To find the fractional charge on each atom in a diatomic molecule, we can use the relationship between dipole moment (μ), charge (q), and distance (d):

$$ \mu = q \times d $$

Where:

• μ is the dipole moment.


• q is the magnitude of the charge on each atom.
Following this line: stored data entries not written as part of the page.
/-- What a step does to the channels: only IN takes from `InQ`, its head; only OUT appends to `OutQ`, at
the tail; `in_closed`, `out_dropped`, `started` and the parameters stay; `out_closed` changes only on
entry to `Halted` or `Faulted` (10_state.md R26, R30 to R33, R37). -/
def Obligations.ChannelsChangeOnlyByInAndOut : Prop :=
  ∀ s t : State, step s = .next t →
    (t.inQ = s.inQ ∨ ∃ m v, fetchDecode s = .ok (.inp m) ∧ s.inQ = v :: t.inQ) ∧
    (t.outQ = s.outQ ∨
      ∃ m v, fetchDecode s = .ok (.out m) ∧ rdOp s 1 m = .ok v ∧ t.outQ = s.outQ ++ [v]) ∧
    t.inClosed = s.inClosed ∧ t.outDropped = s.outDropped ∧ t.started = s.started ∧
    t.cfg = s.cfg ∧ (t.outClosed ≠ s.outClosed → t.terminated = true)

/-- A wait loses nothing (40_execution.md R89; 60_exceptions.md R186): the step that ends it gives what
the IN would have given had the value, or the close, been there before. -/
def Obligations.WaitingChangesNothingButTheRunState : Prop :=
  ∀ s t : State, step s = .next t → t.runState = .waitingOnInput → s.runState = .running →
    (∀ v vs, step { t with inQ := v :: vs } = step { s with inQ := v :: vs }) ∧
      step { t with inClosed := true } = step { s with inClosed := true }

/-- No instruction can tell when a value arrives (70_reset_and_hazards.md R199): a step that does not
wait gives the same with one more value queued, and leaves that value queued. -/
def Obligations.ArrivalTimeOfInputDoesNotMatter : Prop :=
  ∀ (s t : State) (v : Int), s.inClosed = false → step s = .next t →
    t.runState ≠ .waitingOnInput → step (s.feed [v]) = .next (t.feed [v])

/-- `Halted` and `Faulted` are terminal (60_exceptions.md R165; 70_reset_and_hazards.md R197): no number of
steps changes the machine, and no host operation makes it run again. -/
def Obligations.TerminatedMachinesStayTerminated : Prop :=
  ∀ s : State, s.terminated = true →
    (∀ n, State.runFor n s = s) ∧
    ∀ (f : State → HostResult State) (t : State) (r : Reply),
      (f = State.close ∨ f = State.start ∨ f = State.pop ∨ f = State.drop ∨ f = State.join ∨
        (∃ v, f = fun u => u.push v) ∨ ∃ a, f = fun u => u.peek a) →
      f s = .done t r → t.runState = s.runState ∧ ∀ u, step t ≠ .next u

/-! ### Invariants -/

/-- Every step keeps the good states good, and the parameters as they are: canonical memory of words at
valid addresses, `ip` below the limit + 4, the fault record and `out_closed` as the run state says, and
the rest of `State.Inv`. -/
def Obligations.StepKeepsStatesGood : Prop :=
  ∀ s t : State, s.Inv → step s = .next t → t.Inv ∧ SameParameters s t

/-- The state after reset is good. -/
def Obligations.ResetStateIsGood : Prop := State.reset.Inv

/-- The state after reset (10_state.md R36): `State.reset` is the construction of the one-word program
text `0` (the model's choice, log entry 4); every element the spec gives a reset value holds it. -/
def Obligations.ResetStateIsAsSpecified : Prop :=
  construct Config.spec ['0'] [] = .machine State.reset ∧
    (∀ a, State.reset.cell a = 0) ∧ State.reset.ip = 0 ∧ State.reset.rb = 0 ∧
    State.reset.runState = .running ∧ State.reset.started = false ∧
    causeCode State.reset.faultCause = 0 ∧ State.reset.inQ = [] ∧
    State.reset.inClosed = false ∧ State.reset.outQ = [] ∧ State.reset.outClosed = false ∧
    State.reset.outDropped = false

/-! ### Construction -/

/-- A constructed machine (10_state.md R36; 70_reset_and_hazards.md R193, R194): the program's words from
address 0, patched by the overrides, the last one winning, 0 elsewhere; every other element at its
reset value. `fault_ip` and `fault_word` are left out: the spec leaves them unspecified. -/
def Obligations.ConstructionLoadsImageAndOverrides : Prop :=
  ∀ (c : Config) (text : List Char) (overrides : List (Int × Int)) (s : State),
    construct c text overrides = .machine s →
      (∃ xs, parseText c text = .ok xs ∧ xs.length < c.addrLimit ∧
        (∀ p ∈ overrides, ValidAddr c p.1) ∧
        ∀ a, s.cell a = (lastOverride overrides a).getD (xs[a]?.getD 0)) ∧
      s.cfg = c ∧ s.ip = 0 ∧ s.rb = 0 ∧ s.runState = .running ∧ s.started = false ∧
      causeCode s.faultCause = 0 ∧ s.inQ = [] ∧ s.inClosed = false ∧ s.outQ = [] ∧
      s.outClosed = false ∧ s.outDropped = false

/-- A constructed machine is good: whatever the text and the overrides, its memory holds words (00_scope.md
R11) in canonical form. -/
def Obligations.ConstructedMachineIsGood : Prop :=
  ∀ (c : Config) (text : List Char) (overrides : List (Int × Int)) (s : State),
    0 < c.addrLimit → construct c text overrides = .machine s → s.Inv

/-- Construction errors, in order (60_exceptions.md R162; 70_reset_and_hazards.md R190, R193, R194): the
text, then the size of the image, then the first bad override address; otherwise there is a machine.
That the size error carries the length of the image is the model's choice (log entry 23). -/
def Obligations.ConstructionFailsInOrder : Prop :=
  ∀ (c : Config) (text : List Char) (overrides : List (Int × Int)),
    (∀ p ∈ overrides, isWord c p.2 = true) →
    (∀ e, parseText c text = .error e → construct c text overrides = .error e) ∧
    ∀ xs, parseText c text = .ok xs →
      (c.addrLimit ≤ xs.length →
        construct c text overrides = .error (.addressOutOfRange xs.length)) ∧
      (xs.length < c.addrLimit → ∀ before x v after e,
        overrides = before ++ (x, v) :: after → (∀ p ∈ before, ValidAddr c p.1) →
        AddrFault c x e → construct c text overrides = .error e) ∧
      (xs.length < c.addrLimit → (∀ p ∈ overrides, ValidAddr c p.1) →
        ∃ s, construct c text overrides = .machine s)

/-- The loader accepts exactly the texts of the grammar whose numbers are words, and reads exactly their
numbers; every other text is ParseError (70_reset_and_hazards.md R191, R192). -/
def Obligations.LoaderAcceptsExactlyTheGrammar : Prop :=
  ∀ (c : Config) (text : List Char),
    (∀ xs, parseText c text = .ok xs ↔
      ProgramText text xs ∧ ∀ x ∈ xs, isWord c x = true) ∧
    ∀ e, parseText c text = .error e → e.cause = .parseError

/-! ### The host's operations -/

/-- Every operation of the host keeps good states good, whatever it pushes. -/
def Obligations.HostOperationsKeepStatesGood : Prop :=
  ∀ (s t : State) (f : State → HostResult State) (r : Reply), s.Inv →
    (f = State.close ∨ f = State.start ∨ f = State.pop ∨ f = State.drop ∨ f = State.join ∨
      (∃ v, f = fun u => u.push v) ∨ ∃ a, f = fun u => u.peek a) →
    f s = .done t r → t.Inv ∧ SameParameters s t

/-- The input endpoint (60_exceptions.md R171): a push of a word appends at the tail, never blocks and
changes nothing else; after a close nothing more can be pushed. -/
def Obligations.PushAppendsUntilClosed : Prop :=
  ∀ (s : State) (v : Int),
    (s.inClosed = false → isWord s.cfg v = true → ∃ r, s.push v = .done { s with inQ := s.inQ ++ [v] } r) ∧
    s.close = .done { s with inClosed := true } .nothing ∧
    ∀ t r, s.close = .done t r → t.push v = .refused

/-- Only words come in from the host (00_scope.md R11; 60_exceptions.md R189: the host sends "a word"):
an integer that is no word is neither pushed nor an override's value. That it is refused, before
anything else is looked at, is the model's choice (log entry 17). -/
def Obligations.HostBringsOnlyWords : Prop :=
  (∀ (s : State) (v : Int), isWord s.cfg v = false → s.push v = .refused) ∧
    ∀ (c : Config) (text : List Char) (overrides : List (Int × Int)),
      construct c text overrides = .refused ↔ ∃ p ∈ overrides, isWord c p.2 = false

/-- The output endpoint (60_exceptions.md R172): pop takes the head; of an empty queue it reports the end
of the stream if the machine has closed it, and blocks if not; drop discards the queue, ends popping,
and makes the machine's next OUT raise ChannelClosed. -/
def Obligations.PopTakesHeadAndDropDiscards : Prop :=
  ∀ s : State,
    (s.outDropped = false →
      (∀ v rest, s.outQ = v :: rest → s.pop = .done { s with outQ := rest } (.word v)) ∧
      (s.outQ = [] → s.outClosed = true → s.pop = .done s .endOfStream) ∧
      (s.outQ = [] → s.outClosed = false → s.pop = .blocked)) ∧
    ∃ t, s.drop = .done t .nothing ∧ t = { s with outDropped := true, outQ := [] } ∧
      t.pop = .refused ∧
      ∀ m v, rdOp t 1 m = .ok v →
        exec (.out m) t = .next (faultEntry (.channelClosed .output) t)

/-- Start (60_exceptions.md R173): it sets `started`, once, and returns the join primitive; a second start
is refused. -/
def Obligations.MachineStartsOnce : Prop :=
  ∀ s : State,
    (s.started = false → s.start = .done { s with started := true } .joinPrimitive) ∧
    (s.started = true → s.start = .refused) ∧
    ∀ t r, s.start = .done t r → t.start = .refused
• d is the distance between the charges.

First, convert units to be consistent with esu:

• Bond distance in cm: $$ 1 \mathrm{~A}^{\circ} = 1 \times 10^{-8} \mathrm{~cm} $$


• Dipole moment in esu·cm: $$ 1.2 \mathrm{~D} = 1.2 \times 10^{-18} \mathrm{~esucm} $$

We are given that the bond distance ($ d $) is $ 1 \mathrm{~A}^{\circ} $ and that the dipole moment $( \mu $) is $ 1.2 \mathrm{~D} $. Using these values, we can calculate the charge ($ q $) as follows:

$$ q = \frac{\mu}{d} $$

Now plug in the given values:

$$ q = \frac{1.2 \times 10^{-18} \mathrm{~esucm}}{1 \times 10^{-8} \mathrm{~cm}} $$

$$ q = 1.2 \times 10^{-10} \mathrm{~esu} $$

$$ q = 1.2 \times 10^{-9} \times 10^{-1} \mathrm{~esu} $$

$$ q = 0.000000012 \times 10^{-1} \mathrm{~esu} $$